Problem description
Some entries follow. Reproduce exactly the lines starting at the one with "def execHealthPoll (s" and stopping after the one with "def execLaneDegraded (l".

Given data START

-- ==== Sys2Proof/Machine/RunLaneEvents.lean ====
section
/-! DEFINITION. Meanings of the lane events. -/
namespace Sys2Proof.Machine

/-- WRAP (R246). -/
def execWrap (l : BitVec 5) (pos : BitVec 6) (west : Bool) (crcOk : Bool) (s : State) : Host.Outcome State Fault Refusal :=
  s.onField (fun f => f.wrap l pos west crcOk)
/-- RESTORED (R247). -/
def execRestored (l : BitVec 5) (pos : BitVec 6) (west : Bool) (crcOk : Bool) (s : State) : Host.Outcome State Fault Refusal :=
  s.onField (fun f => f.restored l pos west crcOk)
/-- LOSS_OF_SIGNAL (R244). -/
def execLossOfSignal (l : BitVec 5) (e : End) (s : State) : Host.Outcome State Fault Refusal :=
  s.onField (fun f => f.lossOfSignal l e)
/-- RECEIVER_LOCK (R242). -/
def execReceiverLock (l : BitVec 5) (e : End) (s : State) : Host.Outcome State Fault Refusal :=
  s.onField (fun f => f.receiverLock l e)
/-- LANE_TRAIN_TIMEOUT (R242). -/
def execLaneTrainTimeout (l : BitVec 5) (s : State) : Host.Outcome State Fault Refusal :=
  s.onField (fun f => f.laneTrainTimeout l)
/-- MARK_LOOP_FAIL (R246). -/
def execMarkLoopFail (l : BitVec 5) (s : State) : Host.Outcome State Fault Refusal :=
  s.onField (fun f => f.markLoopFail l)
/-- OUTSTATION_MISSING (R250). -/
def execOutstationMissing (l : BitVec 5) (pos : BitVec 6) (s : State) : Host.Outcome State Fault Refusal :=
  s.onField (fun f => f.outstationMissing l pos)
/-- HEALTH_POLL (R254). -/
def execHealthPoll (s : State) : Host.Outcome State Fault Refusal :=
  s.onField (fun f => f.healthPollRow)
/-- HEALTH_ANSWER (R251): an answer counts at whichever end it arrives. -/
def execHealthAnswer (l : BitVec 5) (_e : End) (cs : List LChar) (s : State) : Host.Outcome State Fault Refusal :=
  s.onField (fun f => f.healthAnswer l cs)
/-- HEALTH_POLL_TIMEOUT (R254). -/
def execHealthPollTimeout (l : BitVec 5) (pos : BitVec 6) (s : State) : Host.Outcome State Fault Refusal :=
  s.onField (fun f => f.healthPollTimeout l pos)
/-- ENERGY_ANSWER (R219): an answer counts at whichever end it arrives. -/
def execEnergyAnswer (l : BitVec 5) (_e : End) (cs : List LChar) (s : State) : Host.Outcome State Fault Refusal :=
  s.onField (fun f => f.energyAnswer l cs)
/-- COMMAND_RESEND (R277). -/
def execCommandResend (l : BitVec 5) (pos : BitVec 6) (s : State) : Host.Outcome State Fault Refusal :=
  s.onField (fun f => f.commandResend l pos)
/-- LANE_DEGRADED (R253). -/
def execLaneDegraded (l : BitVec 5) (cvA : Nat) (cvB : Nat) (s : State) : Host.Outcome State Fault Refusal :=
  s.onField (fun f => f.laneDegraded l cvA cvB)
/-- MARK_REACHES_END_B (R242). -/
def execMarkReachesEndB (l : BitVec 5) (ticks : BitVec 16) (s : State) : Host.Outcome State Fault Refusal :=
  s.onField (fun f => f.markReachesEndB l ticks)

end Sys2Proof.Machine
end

Given data END
Given data START

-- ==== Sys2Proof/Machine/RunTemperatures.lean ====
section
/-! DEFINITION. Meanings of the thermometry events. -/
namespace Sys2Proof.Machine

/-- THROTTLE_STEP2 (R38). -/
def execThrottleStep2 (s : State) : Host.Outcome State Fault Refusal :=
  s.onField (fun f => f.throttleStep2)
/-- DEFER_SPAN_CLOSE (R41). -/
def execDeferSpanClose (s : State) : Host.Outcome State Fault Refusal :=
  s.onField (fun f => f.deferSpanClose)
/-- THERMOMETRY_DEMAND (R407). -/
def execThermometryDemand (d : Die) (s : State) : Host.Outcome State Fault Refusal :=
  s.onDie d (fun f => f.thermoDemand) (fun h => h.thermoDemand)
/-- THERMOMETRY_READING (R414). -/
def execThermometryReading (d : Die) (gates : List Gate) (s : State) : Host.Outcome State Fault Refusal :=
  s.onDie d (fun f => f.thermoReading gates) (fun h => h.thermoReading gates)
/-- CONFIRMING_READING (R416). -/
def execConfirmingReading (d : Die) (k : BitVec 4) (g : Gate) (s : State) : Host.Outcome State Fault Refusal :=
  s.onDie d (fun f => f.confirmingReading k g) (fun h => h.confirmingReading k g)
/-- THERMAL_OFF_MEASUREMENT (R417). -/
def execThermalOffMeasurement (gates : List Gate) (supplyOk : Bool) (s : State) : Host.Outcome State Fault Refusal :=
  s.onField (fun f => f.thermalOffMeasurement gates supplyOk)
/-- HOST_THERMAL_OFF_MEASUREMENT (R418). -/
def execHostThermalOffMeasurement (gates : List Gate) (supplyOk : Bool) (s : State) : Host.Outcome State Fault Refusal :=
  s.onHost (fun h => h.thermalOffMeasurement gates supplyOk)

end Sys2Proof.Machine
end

Given data END

Problem solution
def execHealthPoll (s : State) : Host.Outcome State Fault Refusal :=
  s.onField (fun f => f.healthPollRow)
/-- HEALTH_ANSWER (R251): an answer counts at whichever end it arrives. -/
def execHealthAnswer (l : BitVec 5) (_e : End) (cs : List LChar) (s : State) : Host.Outcome State Fault Refusal :=
  s.onField (fun f => f.healthAnswer l cs)
/-- HEALTH_POLL_TIMEOUT (R254). -/
def execHealthPollTimeout (l : BitVec 5) (pos : BitVec 6) (s : State) : Host.Outcome State Fault Refusal :=
  s.onField (fun f => f.healthPollTimeout l pos)
/-- ENERGY_ANSWER (R219): an answer counts at whichever end it arrives. -/
def execEnergyAnswer (l : BitVec 5) (_e : End) (cs : List LChar) (s : State) : Host.Outcome State Fault Refusal :=
  s.onField (fun f => f.energyAnswer l cs)
/-- COMMAND_RESEND (R277). -/
def execCommandResend (l : BitVec 5) (pos : BitVec 6) (s : State) : Host.Outcome State Fault Refusal :=
  s.onField (fun f => f.commandResend l pos)
/-- LANE_DEGRADED (R253). -/
def execLaneDegraded (l : BitVec 5) (cvA : Nat) (cvB : Nat) (s : State) : Host.Outcome State Fault Refusal :=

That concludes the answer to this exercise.